But all of this falls into the normal world of standard incident management. To give you a concept of that, it’s a linear process that most of us understand because regardless if you had a background in iFlow or not you have a break/fix process I’m assuming. Because as any service organization delivers service, there’s also kind of an understanding that you also support that service. You begin by logging it, and we’re gonna talk about that in the context of prioritization in a minute, but we have this captured incident. I can’t assume that because as we know, many incidents in my environment don’t get logged. As often, the argument, “Well, it takes more time to log this thing than it actually does to recover from it,” and that’s often the [pastered 00:05:27] reset example. But then again without that captured knowledge, then we have a challenge because we don’t see the pattern. We can’t understand, we can’t manage, we can’t perceive what is not defined.
This is where monitoring tools often come in, especially around the event correlation component, and especially if you can get automation around the logging. It’s difficult for the human bias and the human opinion to basically determine on the stress of the moment whether something should be logged or not.
Logging in itself you have to begin with the fact that you have the data to support decision making. But now once we get this in we have to categorize it, and of course now we can categorize it multiple ways. We can look at it from the point of view of a technical categorization and that’s most typically what you see in a category type item where I’m now getting it down to a network switch or perhaps an application of certain character or nature or a hardware device.
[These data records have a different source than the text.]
/-- R181, R183, R369, R370, R409, R412, R413: a frozen unit whose commands stand at their boundaries is saved to its context slot and holds nothing of its pair; a restore
puts it back with every register of its data slice, its queues and its PCs as they were, and issues again the commands that the save stopped, and after a trap those
that had halted or were held, from where they stood; a resident that has waited for WDOG microseconds traps WATCHDOG. -/
def Obligations.ContextsMoveAndWatch : Prop :=
  (∀ (s t : State) (u : UnitSt) (p k : Nat), s.units.find? (fun u => u.place == .trapped p k || u.place == .saving p k) = some u →
    let s1 := (stopForSave s u.key).abandonMatrix u.key p
    cmdsDrained s1 u.key = true → amoOut s1 u.key = false → saveUnit s1 u = some t →
    exec (.contextSave p k) s = .next t ∧ ∃ v, t.findUnit u.key = some v ∧ v.place = .saved) ∧
  (∀ (s s1 s2 s3 s4 t : State) (u : UnitSt) (p k base : Nat) (q tags lines bs : List Byte),
    s.units.find? (fun u => u.place == .restoring p k) = some u → s.findUnit u.key = some u → slotBase s u = some base →
    (∀ g < 4, u.ctx.ctl.unacked.toArray.getD g 0 = 0) →
    let cls := u.launch.cls
    readPart s cls 0 base 8 = .ok s1 q → readPart s1 cls 0 (base + 0x580) (64 + u.launch.tiles) = .ok s2 tags →
    readPart s2 cls 0 (base + 0x8000) (u.regionBytes / 512) = .ok s3 lines →
    (∀ s5 rest, imageOk u q tags lines = true → blockFree s u p = true →
      readParts s3 cls 0 ((imageRuns u).map (fun r => (base + r.1, r.2))) = .ok s5 rest → readPart s5 cls 0 (base + 0x40000) u.regionBytes = .ok s4 bs →
      resumeUnit s4 u p k bs = .ok t () →
      exec (.contextRestore p k) s = .next t ∧ ∃ v, t.findUnit u.key = some v ∧ v.place = .placed p k ∧ v.ctx.dat = u.ctx.dat ∧
        v.ctx.ctl.c = u.ctx.ctl.c ∧ v.ctx.ctl.pc = u.ctx.ctl.pc ∧ v.ctx.chute = u.ctx.chute ∧ v.ctx.dw = u.ctx.dw ∧ v.ctx.tiles = u.ctx.tiles ∧
        (u.resumed = true → ∀ i, (v.counter i).f = false) ∧
        ((s.cmds.map Cmd.id).Nodup → ∀ c ∈ s.unitCmds u.key, c.status = .stopped ∨ (u.resumed = true ∧ c.stuck = true) →
          ∃ d, t.cmd c.id = some d ∧ d.status = .issued ∧ d.next = c.next ∧ d.pair = p ∧
            ∀ e, e ∈ d.todo ↔ e ∈ c.todo ∨ (e < c.count ∧ ∃ x ∈ c.failed, x.1 = e))) ∧
    (imageOk u q tags lines = false → ∃ t v, exec (.contextRestore p k) s = .next t ∧ t.findUnit u.key = some v ∧ v.place = .saved)) ∧
  (∀ (s : State) (u : UnitSt) (j : Job) (p k : Nat), s.resident p k = some u → s.findUnit u.key = some u → s.job u.key.job = some j → j.wdog ≠ 0 →
    u.ctx.lastDone + usTicks j.wdog ≤ s.cycle → unitWaits s u = true → (u.ctx.ctl.done = false ∨ u.ctx.dat.done = false) →
    ∃ t v, exec (.unitWatchdog p k) s = .next t ∧ t.findUnit u.key = some v ∧ v.place = .trapped p k ∧ v.ctx = u.ctx ∧
      v.trap.map Trap.code = some 0x21 ∧ v.trap.map Trap.src = some (if u.ctx.dat.done then 0 else 1) ∧
      v.trap.map Trap.pc = some (if u.ctx.dat.done then u.ctx.ctl.pc else u.ctx.dat.pc))

/-- R38, R39, R90, R92: an invalidation command acts once: no TLB holds an entry that it names, no walk cache one of
its job, no instruction cache a line of it; a TLB command is done once no access that a removed entry translated is left, an instruction-cache command at once. -/
def Obligations.InvalidationsEmptyTheCaches : Prop :=
  (∀ (s : State) (die kind : Nat) (i : Instr) (r : CmdRun), die < 4 →
    ((kind = 0 ∧ i = .tlbInvalidateAll die) ∨ (kind = 1 ∧ i = .tlbInvalidateJob die) ∨ (kind = 2 ∧ i = .tlbInvalidateRange die)) →
    (s.die die).tiv.run = some r → r.kind = kind → r.acted = false →
    ∃ t, exec i s = .next t ∧ (∀ p ∈ t.pairs, ∀ e ∈ p.tlb, r.covers e.job e.page e.pages = false) ∧
      (∀ d < 4, (∀ e ∈ (t.die d).l2tlb, r.covers e.job e.page e.pages = false) ∧ ∀ w ∈ (t.die d).walks, r.names w.job = false) ∧
      (t.die die).tiv.run = some { r with acted := true, mark := s.fresh, actedAt := s.cycle } ∧ SameMemory s t) ∧
  (∀ (s : State) (die : Nat) (r : CmdRun), die < 4 → (s.die die).tiv.run = some r → r.acted = true →
    (oldAccess s r = false → ∃ t, exec (.tlbInvalidateDone die) s = .next t ∧ (t.die die).tiv.run = none) ∧
    (oldAccess s r = true → exec (.tlbInvalidateDone die) s = .next s)) ∧
  (∀ (s : State) (die kind : Nat) (i : Instr) (r : CmdRun), die < 4 →
    ((kind = 0 ∧ i = .icacheInvalidateAll die) ∨ (kind = 1 ∧ i = .icacheInvalidateJob die)) →
    (s.die die).iciv.run = some r → r.kind = kind → r.acted = false →
    ∃ t, exec i s = .next t ∧ (∀ p ∈ t.pairs, ∀ l ∈ p.l1i, r.names l.job = false) ∧ (∀ d < 4, ∀ l ∈ (t.die d).l2i, r.names l.job = false) ∧
      (t.die die).iciv.run = some { r with acted := true } ∧ SameMemory s t) ∧
  (∀ (s : State) (die : Nat) (r : CmdRun), die < 4 → (s.die die).iciv.run = some r → r.acted = true →
    ∃ t, exec (.icacheInvalidateDone die) s = .next t ∧ (t.die die).iciv.run = none)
We classify it in the technology sense but we also want to categorize it in a service orientation based on what service is currently being consumed or not being provided.
Actually right there that’s a key telling point, whether an organization has a service orientation or a technical orientation. Because if your categorization today on any of these recovery processes only are at a technical level, then you’re only thinking switches, servers, and routers or applications and you’re not thinking about the business context of the failure. So, categorization also has to be thought of in the business service concept and many of the configuration management tools out there are enabling you to model services and literally if a failure at a component level happens, there’s an upward correlation to the business service impacted, which is critical for the next conversation we’re gonna have, which is the prioritization. Because how do I actually understand how I prioritize something in the context of how fast I jump and support based on business risk unless I understand the business impact that that incident is actually having?
There’s an assumption I’m gonna make right now that when something fails you do know the business impact. And I know that’s a large assumption ’cause that’s when we begin moving from a technical to a service orientation. But let’s consider right now that that service orientation is in place.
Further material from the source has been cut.